Whatever the outcome, the coming weeks and months mark a difficult time for Mr Singh as leader of the WP and all of the opposition.

Beyond the impending legal proceedings, there is also the possibility of potential challenges to the party leadership by Mr Singh.

Such internal conflicts would not be new for the WP. Mr. Singh’s predecessor and WP stalwart, Low Thia Khiang, successfully rose to a challenge to his leadership issued by Mr. Chen Show Mao in 2016, the first time that had happened since he took office in 2001.

Prime Minister Lee said in his speech on Tuesday that Mr Low had been a formidable political opponent but also a patriotic Singaporean.

“He gave a different tone to the Workers’ Party. He said he hoped the Workers’ Party could help build a first world parliament for Singapore. He must be saddened that, instead, this is what his successor did,” Mr Lee added.

It should be noted that Mr Low has so far not openly expressed his support for Mr Singh, and instead said in a media interview last week that there was ‘a lot of talent’ in the party , so recent developments are not cause for concern. .
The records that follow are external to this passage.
/-- A probe ends: the forme-block is a refresh victim after a fail, too many corrected bits or the block's fourth probe; else the read counter
goes back to half the limit. -/
def State.probeEnd (s : State) (us : List UnitRead) (die block : Nat) (high : Bool) : State :=
  if high || us.any (·.failedL0) || decide (4 ≤ (s.blockInfo die block).probes) then s.makeVictim die block 2
  else s.poke (s.rdAddr die block) 4 (s.fld Reg.LDP_RD_LIMIT_LIMIT / 2)

/-- The patrol cycle under way, of PATROL_ROT = 16,384 rotations. -/
def State.patrolCycle (s : State) : Nat := s.rotation / 16384

/-- A unit offset lies on a page address that the cycle samples. -/
def State.patrolPage (s : State) (off : Nat) : Bool :=
  (List.range (16 / s.pageKib)).any fun i => (s.pageOf off + i) % 16 == s.patrolCycle % 16

/-- PATROL_CYCLE (R266): a background read of one codeword of a closed member block that holds mapped data, at the cycle's page addresses;
`page` is the unit offset read. -/
def State.patrolRead (s : State) (die block off cw : Nat) (below : Bool) (trims : List Int) : State :=
  match s.fbOf die block with
  | none => s
  | some f =>
    if f.isOpen || f.next ≤ off || !s.patrolPage off || s.validUnits f = 0 then s
    else s.startWork (.patrol die block below trims) [codewordRead f.lane (f.b * max 1 s.unitsPerMb + off) (f.memberAt ⟨die, block⟩) (cw % 4)]

def execPatrolCycle (die : Fin 1024) (block page : Nat) (res : PatrolSample) (s : State) : Out :=
  .next (s.patrolRead die block page res.cw res.below res.trims)

/-- A die's trims move by at most one step per level, once in a patrol cycle (R261, R263). -/
def State.moveTrims (s : State) (die : Nat) (trims : List Int) : State :=
  if trims.isEmpty || (s.die die).trimCycle == some s.patrolCycle then s
  else
    let move (s : State) (x : Int × Nat) : State :=
      let a := s.dlxTable + 5120 + 16 * die + x.2
      s.poke a 1 ((clampInt (-128) 127 (signed 8 (s.peek a 1) + clampInt (-1) 1 x.1)) % 256).toNat
    ((trims.take 15).zipIdx.foldl move s).onDie die fun d => { d with trimCycle := some s.patrolCycle }

/-- The oldest stamp of a forme-block has reached AGE_REFRESH, the start of age bucket 7 (R266). -/
def State.tooOld (s : State) (f : FormeBlock) : Bool :=
  (List.range 16).any fun m => (List.range (cdiv s.unitsPerMb 32)).any fun j =>
    let st := s.peek (s.stampAddr f.lane f.b m (32 * j)) 8
    natBits st 63 1 == 1 && decide (67108864 ≤ s.fld Reg.LDP_DLX_NOW_ROT - natBits st 0 32)

/-- A patrol read has ended: what it taught firmware, and the forme-block's age; a unit that no path recovers is LOST. -/
def State.patrolEnd (s : State) (us : List UnitRead) (die block : Nat) (below : Bool) (trims : List Int) : State :=
  let s := us.foldl (fun s u =>
    match u.path, u.loc with
    | .lost, some (l, f, m) => match s.unitAt l f m with | some x => s.loseUnit f m x | none => s
    | .done, some (_, f, _) => if below && u.ladder = 0 then s.learnShift die block (f % max 1 s.unitsPerMb) (-1) else s
    | _, _ => s) s
  let s := s.moveTrims die trims
  match s.fbOf die block with
  | some f => if s.tooOld f then s.makeVictim die block 2 else s
  | none => s

/-- The work of each plan of firmware's own whose reads have all ended; a probe ends with the first read that fails at L0. -/
def State.stepWorks (s : State) : State :=
  s.sluice.plans.foldl (fun s p =>
    match p.work with
    | some (.probe die block high) =>
      if p.reads.all (·.settled) || p.reads.any (·.failedL0) then (s.probeEnd p.reads die block high).endPlan p.id else s
    | w =>
    if !p.reads.all (·.settled) then s
    else
      match w with
      | some (.dredge lane b f m) => (s.dredgeEnd p.reads lane b f m).endPlan p.id
      | some (.merge n) => (s.mergeEnd p.reads n).endPlan p.id
      | some (.patrol die block below trims) => (s.patrolEnd p.reads die block below trims).endPlan p.id
      | _ => s) s

/-! ### Erasing a victim (R229) -/

/-- An accepted plan still holds a read step on a member block (R188). -/
def State.blockPinned (s : State) (m : MBlock) : Bool :=
  let on (c : Option Chain) : Bool := match c with | some c => c.reads.any fun r => r.die == m.die && r.block == m.block && r.phase != .moved && r.phase != .failed | none => false
  s.sluice.plans.any fun p => (p.reads ++ p.fills).any fun u => !u.settled && (on u.primary || on u.retry || on u.second)

/-- Order of issue: the die with fewer suspends in the last rotation first (R229). -/
def State.eraseOrder (s : State) (l : List MBlock) : List MBlock :=
  l.foldl (fun acc m =>
    let n := (s.die m.die).suspLast
    acc.takeWhile (fun x => decide ((s.die x.die).suspLast ≤ n)) ++ [m] ++ acc.dropWhile (fun x => decide ((s.die x.die).suspLast ≤ n))) []

/-- A victim with nothing valid left whose copies are resolved and whose blocks no plan reads: its failed members are
retired, the others wait for their erase (R229, R230). -/
def State.eraseVictim (s : State) (fb : FormeBlock) : State :=
  if fb.isOpen || fb.victim == 9 || fb.copies.any (fun c => !c.2.2.isEmpty) || decide (0 < s.validUnits fb) || fb.members.any s.blockPinned then s
  else
    let dead := fb.members.filter fun m => fb.failed.contains m || !s.dieCounts m.die
    let live := fb.members.filter fun m => !dead.contains m
    let s := (dead.filter fun m => s.dieCounts m.die).foldl (fun s m => s.retireBlock m.die m.block (let t := (s.blockInfo m.die m.block).cause; if t = 0 then 0x02 else t)) s
    let s := s.onForme fb.lane fb.b fun y => { y with victim := 9, erasing := live, copies := [] }
    let gone (y : FormeBlock) : Bool := y.lane == fb.lane && y.b == fb.b && live.isEmpty
    s.onFlash fun x => { x with eraseQueue := x.eraseQueue ++ s.eraseOrder live, formeBlocks := x.formeBlocks.filter fun y => !gone y }

/-- VICTIM_ERASE (R229). -/
def execVictimErase (lane fb : Nat) (s : State) : Out :=
  .next (match s.formeBlock lane fb with | some f => s.eraseVictim f | none => s)

/-! ### Placing a forme (R149, R228, R268) -/

/-- What waits to be placed: the unit as it is stored, and the slot or the copy's source it comes from. -/
structure Placing where
  unit : MediaUnit
  slots : List Nat := []
  source : Option (Nat × Nat × Nat × Nat) := none
  deriving DecidableEq, Repr

/-- Slots of a lane and handle that wait for placement, oldest first: RESIDENT, or PLACING behind a member die with a hold (R221). -/
def State.waitingSlots (s : State) (lane : Nat) (handle : Option Nat) : List (Nat × Slot) :=
  let l := s.galley.slots.filter fun x => (x.2.state == .resident || x.2.state == .placing) && !x.2.inFlight && s.laneOf x.2.unit == lane &&
    (match handle with | some h => x.2.handle == h | none => true) &&
    (match s.residency x.2.unit with | some r => r.1 == x.1 | none => false)
  l.foldl (fun acc x => acc.takeWhile (fun y => decide (y.2.order ≤ x.2.order)) ++ [x] ++ acc.dropWhile (fun y => decide (y.2.order ≤ x.2.order))) []

/-- A slot is whole, or is placed as fragments: the overlay is below its level, or its merge met a LOST sector (R183). -/
def State.slotReady (s : State) (x : Slot) : Bool := x.sectors.all (·.isSome) || x.frag || !s.overlayHigh

/-- Plan the merges of waiting slots that are not ready: a background read of the sectors that each lacks (R183). -/
def State.startMerges (s : State) (l : List (Nat × Slot)) : State :=
  l.foldl (fun s x =>
    if s.slotReady x.2 || x.2.state != .resident || (s.sluice.plans.any fun p => p.work == some (.merge x.1)) ||
      (List.range 4).any (fun k => (s.bookedOp x.2.unit k).isSome) then s
    else s.startWork (.merge x.1) (s.mapReads x.2.unit ((List.range 4).filter fun k => (x.2.sectors.getD k none).isNone))) s

/-- A unit of flash before its place is known. -/
def rawUnit (kind : Nat) (l : List (Option (Nat × Nat × Sector))) : MediaUnit :=
  { kind := kind, sectors := l, wrot := 0, wtemp := 0, member := 0, lane := 0, fblk := 0 }

/-- Cut a list into runs of four. -/
def chunk4 {α : Type} : Nat → List α → List (List α)
  | 0, _ => []
  | fuel + 1, l => if l.isEmpty then [] else l.take 4 :: chunk4 fuel (l.drop 4)

/-- A slot's sectors with their owner. -/
def Slot.owned (x : Slot) : List (Option (Nat × Nat × Sector)) := x.sectors.zipIdx.map fun y => y.1.map fun c => (x.unit, y.2, c)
He also did not rule out a return to politics, saying only that it would be “up to the locals” to ask him if they wanted him.

During Tuesday’s debate in parliament, none of the other WP MPs spoke on the issue. It could represent a closing of ranks or a desire not to be dragged down with a potentially sinking ship.

Either way, it will be interesting to watch changes in the complexion of WP as we approach the next election in 2025.

Since 2018, Mr Singh has led the WP and the opposition as a whole to a new level in Singapore politics, as evidenced by his formal appointment as Leader of the Opposition.

What he does over the next three years can determine whether this progress is sustained or reversed.

ABOUT THE AUTHOR:

Nicholas Fang is a former appointed MP. He previously worked as a journalist for over 18 years and currently runs a strategic communications consultancy.